-- Opening Marker --
/-- The verdicts of a batch are those of its launch. -/
theorem State.InBatch.hits_eq {t u : State} {m : Memory} (h : t.InBatch m u) : u.hits = t.hits := by
  have hwords : u.headerWords = t.headerWords := by
    funext start n
    rw [State.headerWords, State.headerWords, h.hdr]
  funext n
  rw [State.hits, State.hits, State.fd, State.fd, State.dg, State.dg, hwords, h.cfg]

/-- In `Done` the trials that scored are all those of the batch that hit in the slot. -/
theorem State.InBatch.scored_iff {t u : State} {m : Memory} (h : t.InBatch m u) (hdone : u.phase = .done)
    (k l j : Nat) : u.scored k l j ↔ l < t.cfg.lanes ∧ j < t.cfg.iters ∧ t.hits (t.nonceAt l j) = true ∧
      (t.nonceAt l j).toNat % 128 = k := by
  have hall : ∀ r ∈ u.lanes, r.lseq = .done := by
    rcases h.phase with hrun | ⟨-, hall⟩
    · exact nomatch hrun.symm.trans hdone
    · exact hall
  rw [State.scored, State.performed_of_done h.inv hall, h.nonceAt_eq, h.hits_eq, h.cfg, and_assoc]

/-- Settles O47: the record of the last state, whose performed trials are all trials of the batch. -/
theorem finalWordsOfABatch : Obligations.FinalWordsOfABatch := by
  intro s t u n hinv hp hlaunch hrun hdone
  have hu : t.InBatch s.out.cells u :=
    core_run_keeps (fun _ _ hs => hs.of_step) (State.inBatch_launch hinv hp hlaunch) hrun
  have hcfg : t.cfg = s.cfg := by
    obtain ⟨-, rfl⟩ := execLaunch_eq_next.1 hlaunch
    rfl
  have hscored := hu.scored_iff hdone
  obtain ⟨hslot, hclear, hset, hunset⟩ := hu.records
  simp only [State.lastScored, hscored, hu.nonceAt_eq, hu.cfg, hcfg] at hslot hclear hset hunset
  refine ⟨fun k hk => ⟨fun hex => ?_, fun hnone => ?_⟩, fun ⟨l, j, hl, hj, hhit⟩ => ?_, fun hnone => ?_⟩
  · obtain ⟨l, j, ⟨⟨hl, hj, hhit, hk'⟩, hlast⟩, hread⟩ := hslot k hk hex
    exact ⟨l, j, hl, hj, hhit, hk', hread, fun j' hj' hlt hhit' hk'' => hlast j' hj' ⟨hl, hlt, hhit', hk''⟩⟩
  · exact hclear k hk fun ⟨l, j, hl, hj, hhit, hk'⟩ => hnone l j hl hj hhit hk'
  · exact hset ⟨_, l, j, hl, hj, hhit, rfl⟩
  · exact hunset fun ⟨k, l, j, hl, hj, hhit, _⟩ => by simp [hnone l j hl hj] at hhit

/-! ## The trials left -/

/-- How many trials a sequencer still has to perform (45_search_loop.md R140). -/
def LaneSeq.trialsLeft (iters : Nat) : LaneSeq → Nat
  | .run j => iters - j
  | .idle => 0
  | .done => 0

/-- The trials left are those of the lanes. -/
theorem State.remaining_eq (s : State) :
    s.remaining = (s.lanes.map fun r => r.lseq.trialsLeft s.cfg.iters).sum := by
  refine congrArg List.sum (List.map_congr_left fun r _ => ?_)
  cases r.lseq <;> rfl

/-- Replacing one element of a list by one that counts one less takes one off the sum. -/
theorem sum_map_set {α : Type} (f : α → Nat) {xs : List α} {l : Nat} {x x' : α} (hx : xs[l]? = some x)
    (hf : f x = f x' + 1) : (xs.map f).sum = ((xs.set l x').map f).sum + 1 := by
  induction xs generalizing l with
  | nil => cases hx
  | cons y ys ih =>
    cases l with
    | zero =>
      cases hx
      simp only [List.set_cons_zero, List.map_cons, List.sum_cons]
      omega
    | succ l =>
      have htail := ih hx
      simp only [List.set_cons_succ, List.map_cons, List.sum_cons]
      omega

/-- A trial of a batch is one trial less to perform. -/
theorem State.TrialNext.remaining_eq {s : State} {l j : Nat} {r r' : Lane} (h : s.TrialNext l j r r') :
    s.remaining = (s.afterTrial l j r').remaining + 1 := by
  have hleft : r.lseq.trialsLeft s.cfg.iters = r'.lseq.trialsLeft s.cfg.iters + 1 := by
    have := h.inRange
    rw [h.run, h.next]
    split <;> simp only [LaneSeq.trialsLeft] <;> omega
  rw [State.remaining_eq, State.remaining_eq]
  exact sum_map_set (fun r => r.lseq.trialsLeft s.cfg.iters) h.lane hleft

/-! ## Every survivor is possible -/

/-- Lane `l` can still leave, or has left, the nonce of its trial `j` in that nonce's slot: the trial is not performed
yet, or every other lane is done and the slot holds the nonce. -/
def State.Favours (s : State) (l j : Nat) : Prop :=
  ¬ s.performed l j ∨
    ((∀ l' r, l' ≠ l → s.lanes[l']? = some r → r.lseq = .done) ∧
      Memory.read s.out.cells ((s.nonceAt l j).toNat % 128) = s.nonceAt l j)

/-- Trial `j` of lane `l` hits, and no later trial of the lane scores in its slot. -/
structure State.LastHit (s : State) (l j : Nat) : Prop where
  lane : l < s.cfg.lanes
  iter : j < s.cfg.iters
  hit : s.hits (s.nonceAt l j) = true
  last : ∀ j', j < j' → j' < s.cfg.iters → s.hits (s.nonceAt l j') = true →
    (s.nonceAt l j').toNat % 128 ≠ (s.nonceAt l j).toNat % 128

/-- In a running batch any lane that is not done may perform its next trial. -/
theorem exists_batchStep_of_lane {s : State} {l : Nat} {r : Lane} (hinv : s.inv) (hrun : s.phase = .running)
    (hr : s.lanes[l]? = some r) (hnd : r.lseq ≠ .done) :
    ∃ c i r', batchStep c s = .next (s.afterTrial l i r') ∧ s.TrialNext l i r r' := by
  have ⟨_, _, _, _, _, hbatch⟩ := hinv
  have hidle : r.lseq ≠ .idle := (hbatch hrun).2 r (List.mem_of_getElem? hr)
  cases hi : r.lseq with
  | idle => exact absurd hi hidle
  | done => exact absurd hi hnd
  | run i =>
    obtain ⟨r', hnext, htrial⟩ := laneStep_afterTrial hinv hrun hr hi
    obtain ⟨c, hc⟩ := anyUnfinishedLaneMayGoNext s l r i hr hi
    exact ⟨c, i, r', hc.trans hnext, htrial⟩

/-- A trial of another lane that was not done: trial `j` of lane `l` is not performed by it. -/
theorem State.Favours.after_other {s : State} {l j l' i : Nat} {r r' : Lane} (hf : s.Favours l j)
    (htrial : s.TrialNext l' i r r') (hl : l' ≠ l) : (s.afterTrial l' i r').Favours l j := by
  have hnd : r.lseq ≠ .done := htrial.run ▸ nofun
  have hnot : ¬ s.performed l j := hf.resolve_right fun hheld => hnd (hheld.1 l' r hl htrial.lane)
  refine .inl fun hp => ?_
  rcases (htrial.performed_iff l j).1 hp with hp | ⟨rfl, -⟩
  · exact hnot hp
  · exact hl rfl

/-- A trial of lane `l` itself after all others: it comes before trial `j`, is it, or leaves its slot alone. -/
theorem State.Favours.after_own {s : State} {l j i : Nat} {r r' : Lane} (hf : s.Favours l j) (hlast : s.LastHit l j)
    (hwf : s.out.cells.wf = true) (htrial : s.TrialNext l i r r')
    (hothers : ∀ l' r, l' ≠ l → s.lanes[l']? = some r → r.lseq = .done) : (s.afterTrial l i r').Favours l j := by
  have hdone : ∀ l' q, l' ≠ l → (s.afterTrial l i r').lanes[l']? = some q → q.lseq = .done := by
    intro l' q hl hq
    rw [State.afterTrial_lanes, List.getElem?_set_ne (Ne.symm hl)] at hq
    exact hothers l' q hl hq
  simp only [State.Favours, htrial.performed_iff, htrial.performed_lt, State.afterTrial_nonceAt,
    State.afterTrial_cells, s.read_recorded _ hwf]
  rcases Nat.lt_trichotomy i j with hij | rfl | hij
  · exact .inl (by omega)
  · exact .inr ⟨hdone, by simp [hlast.hit]⟩
  · obtain ⟨-, hheld⟩ := hf.resolve_left (not_not_intro (htrial.performed_lt.2 hij))
    refine .inr ⟨hdone, ?_⟩
    split
    · have hslot := hlast.last i hij htrial.inRange ‹_›
      rw [if_neg (Ne.symm hslot), if_neg (by omega), hheld]
    · exact hheld

/-- The next trial of a batch can be chosen so that `Favours` goes on: another lane's while there is one, and lane
`l`'s otherwise. -/
theorem State.Favours.exists_trial {s : State} {l j : Nat} (hf : s.Favours l j) (hlast : s.LastHit l j) (hinv : s.inv)
    (hrun : s.phase = .running) (hmore : ¬ ∀ r ∈ s.lanes, r.lseq = .done) :
    ∃ c l' i r r', batchStep c s = .next (s.afterTrial l' i r') ∧ s.TrialNext l' i r r' ∧
      (s.afterTrial l' i r').Favours l j := by
  have ⟨_, _, hwf, _⟩ := hinv
  by_cases hothers : ∀ l' r, l' ≠ l → s.lanes[l']? = some r → r.lseq = .done
  · push Not at hmore
    obtain ⟨r, hmem, hnd⟩ := hmore
    obtain ⟨l', hr⟩ := List.mem_iff_getElem?.1 hmem
    obtain rfl : l' = l := by_contra fun hl => hnd (hothers l' r hl hr)
    obtain ⟨c, i, r', hc, htrial⟩ := exists_batchStep_of_lane hinv hrun hr hnd
    exact ⟨c, l', i, r, r', hc, htrial, hf.after_own hlast (Buffer.cells_wf hwf) htrial hothers⟩
  · push Not at hothers
    obtain ⟨l', r, hl, hr, hnd⟩ := hothers
    obtain ⟨c, i, r', hc, htrial⟩ := exists_batchStep_of_lane hinv hrun hr hnd
    exact ⟨c, l', i, r, r', hc, htrial, hf.after_other htrial hl⟩

/-- The first choice of a run is one step of the batch. -/
theorem batchRun_cons {s t : State} {c : Nat} (h : batchStep c s = .next t) (rest : List Nat) :
    batchRun (c :: rest) s = batchRun rest t := by
  simp [batchRun, h]

/-- From a state that favours the trial some choices complete the batch with its nonce in the slot. -/
theorem State.Favours.exists_run {s : State} {l j : Nat} (hf : s.Favours l j) (hlast : s.LastHit l j) (hinv : s.inv)
    (hrun : s.phase = .running) :
    ∃ choices u, batchRun choices s = .next u ∧ u.phase = .done ∧
      Memory.read u.out.cells ((s.nonceAt l j).toNat % 128) = s.nonceAt l j := by
  induction hn : s.remaining using Nat.strong_induction_on generalizing s with
  | _ n ih =>
    by_cases hdone : ∀ r ∈ s.lanes, r.lseq = .done
    · have hperformed : s.performed l j := (State.performed_of_done hinv hdone l j).2 ⟨hlast.lane, hlast.iter⟩
      obtain ⟨-, hheld⟩ := hf.resolve_left (not_not_intro hperformed)
      have hall : s.lanes.all Lane.isDone = true := by simpa [Lane.isDone] using hdone
      have hcomplete : batchStep 0 s = .next { s with phase := .done } := by simp only [batchStep, hall, if_true]
      exact ⟨[0], _, batchRun_cons hcomplete [], rfl, hheld⟩
    · obtain ⟨c, l', i, r, r', hc, htrial, hf'⟩ := hf.exists_trial hlast hinv hrun hdone
      have hless : (s.afterTrial l' i r').remaining < n := by
        have := htrial.remaining_eq
        omega
      obtain ⟨choices, u, hu, hphase, hread⟩ :=
        ih _ hless hf' ⟨hlast.lane, hlast.iter, hlast.hit, hlast.last⟩ (htrial.inv hinv hrun) hrun rfl
      exact ⟨c :: choices, u, (batchRun_cons hc choices).trans hu, hphase, hread⟩

/-- Settles O48: a launch favours every trial, and its lane goes last. -/
theorem everySurvivorOfACollisionIsPossible : Obligations.EverySurvivorOfACollisionIsPossible := by
  intro s t l j hinv hlaunch hl hj hhit hlast
  have hf : t.Favours l j := .inl (execLaunch_not_performed hlaunch l j)
  have hinv' : t.inv := exec_keeps_inv hinv hlaunch
  obtain ⟨-, rfl⟩ := execLaunch_eq_next.1 hlaunch
  exact hf.exists_run ⟨hl, hj, hhit, hlast⟩ hinv' rfl

end Sys2Proof.Machine
end

section
/-! SUPPORT. The operation map as decoder and encoder both follow it (30_encoding.md R69 to R73): a word read by the row
its OPC names, and the words that a row spells. -/

namespace Sys2Proof

/-! ## The bits of the immediate field -/

theorem zero_append_eq_setWidth {m n : Nat} (x : BitVec n) : 0#m ++ x = x.setWidth (m + n) := by
  simp [BitVec.setWidth_eq_append]

/-- A field whose high bits are 0 is its low bits, widened. -/
theorem setWidth_low_of_high_eq_zero {m n : Nat} {x : BitVec (m + n)} (h : x.extractLsb' n m = 0#m) :
    (x.extractLsb' 0 n).setWidth (m + n) = x := by
  rw [← zero_append_eq_setWidth, ← h, BitVec.extractLsb'_append_extractLsb']

/-- The bits R70 (a) reserves, as a mask. -/
theorem amount_reserved_iff : ∀ imm : BitVec 8, imm.extractLsb' 5 3 = 0#3 ↔ imm &&& 0xE0#8 = 0#8 := by decide

/-- The bits R70 (b) reserves, as a mask. -/
theorem index_reserved_iff : ∀ imm : BitVec 8, imm.extractLsb' 6 2 = 0#2 ↔ imm &&& 0xC0#8 = 0#8 := by decide

/-- The bits R70 (d) reserves are all of the field. -/
theorem noImm_reserved_iff (imm : BitVec 8) : imm = 0#8 ↔ imm &&& 0xFF#8 = 0#8 := by
  rw [show (0xFF#8 : BitVec 8) = BitVec.allOnes 8 from rfl, BitVec.and_allOnes]

theorem exists_amount {imm : BitVec 8} (h : imm &&& 0xE0#8 = 0#8) : ∃ n : BitVec 5, n.setWidth 8 = imm :=
  ⟨_, setWidth_low_of_high_eq_zero ((amount_reserved_iff imm).2 h)⟩

theorem exists_index {imm : BitVec 8} (h : imm &&& 0xC0#8 = 0#8) : ∃ k : BitVec 6, k.setWidth 8 = imm :=
  ⟨_, setWidth_low_of_high_eq_zero ((index_reserved_iff imm).2 h)⟩

theorem withAmount_setWidth (n : BitVec 5) (f : BitVec 5 → Instr) : withAmount (n.setWidth 8) f = .ok (f n) := by
  have hhigh : (n.setWidth 8).extractLsb' 5 3 = 0#3 := by revert n; decide
  have hlow : (n.setWidth 8).extractLsb' 0 5 = n := by revert n; decide
  rw [withAmount, if_pos hhigh, hlow]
-- Closing Marker --
**Brief:** Your answer should be the exact lines above from the one with "Memory.read u.out.cells ((s.nonceAt" through the one with "(x.extractLsb' 0 n).setWidth", both included, and nothing besides.

**Solution to this task:**
      Memory.read u.out.cells ((s.nonceAt l j).toNat % 128) = s.nonceAt l j := by
  induction hn : s.remaining using Nat.strong_induction_on generalizing s with
  | _ n ih =>
    by_cases hdone : ∀ r ∈ s.lanes, r.lseq = .done
    · have hperformed : s.performed l j := (State.performed_of_done hinv hdone l j).2 ⟨hlast.lane, hlast.iter⟩
      obtain ⟨-, hheld⟩ := hf.resolve_left (not_not_intro hperformed)
      have hall : s.lanes.all Lane.isDone = true := by simpa [Lane.isDone] using hdone
      have hcomplete : batchStep 0 s = .next { s with phase := .done } := by simp only [batchStep, hall, if_true]
      exact ⟨[0], _, batchRun_cons hcomplete [], rfl, hheld⟩
    · obtain ⟨c, l', i, r, r', hc, htrial, hf'⟩ := hf.exists_trial hlast hinv hrun hdone
      have hless : (s.afterTrial l' i r').remaining < n := by
        have := htrial.remaining_eq
        omega
      obtain ⟨choices, u, hu, hphase, hread⟩ :=
        ih _ hless hf' ⟨hlast.lane, hlast.iter, hlast.hit, hlast.last⟩ (htrial.inv hinv hrun) hrun rfl
      exact ⟨c :: choices, u, (batchRun_cons hc choices).trans hu, hphase, hread⟩

/-- Settles O48: a launch favours every trial, and its lane goes last. -/
theorem everySurvivorOfACollisionIsPossible : Obligations.EverySurvivorOfACollisionIsPossible := by
  intro s t l j hinv hlaunch hl hj hhit hlast
  have hf : t.Favours l j := .inl (execLaunch_not_performed hlaunch l j)
  have hinv' : t.inv := exec_keeps_inv hinv hlaunch
  obtain ⟨-, rfl⟩ := execLaunch_eq_next.1 hlaunch
  exact hf.exists_run ⟨hl, hj, hhit, hlast⟩ hinv' rfl

end Sys2Proof.Machine
end

section
/-! SUPPORT. The operation map as decoder and encoder both follow it (30_encoding.md R69 to R73): a word read by the row
its OPC names, and the words that a row spells. -/

namespace Sys2Proof

/-! ## The bits of the immediate field -/

theorem zero_append_eq_setWidth {m n : Nat} (x : BitVec n) : 0#m ++ x = x.setWidth (m + n) := by
  simp [BitVec.setWidth_eq_append]

/-- A field whose high bits are 0 is its low bits, widened. -/
theorem setWidth_low_of_high_eq_zero {m n : Nat} {x : BitVec (m + n)} (h : x.extractLsb' n m = 0#m) :
    (x.extractLsb' 0 n).setWidth (m + n) = x := by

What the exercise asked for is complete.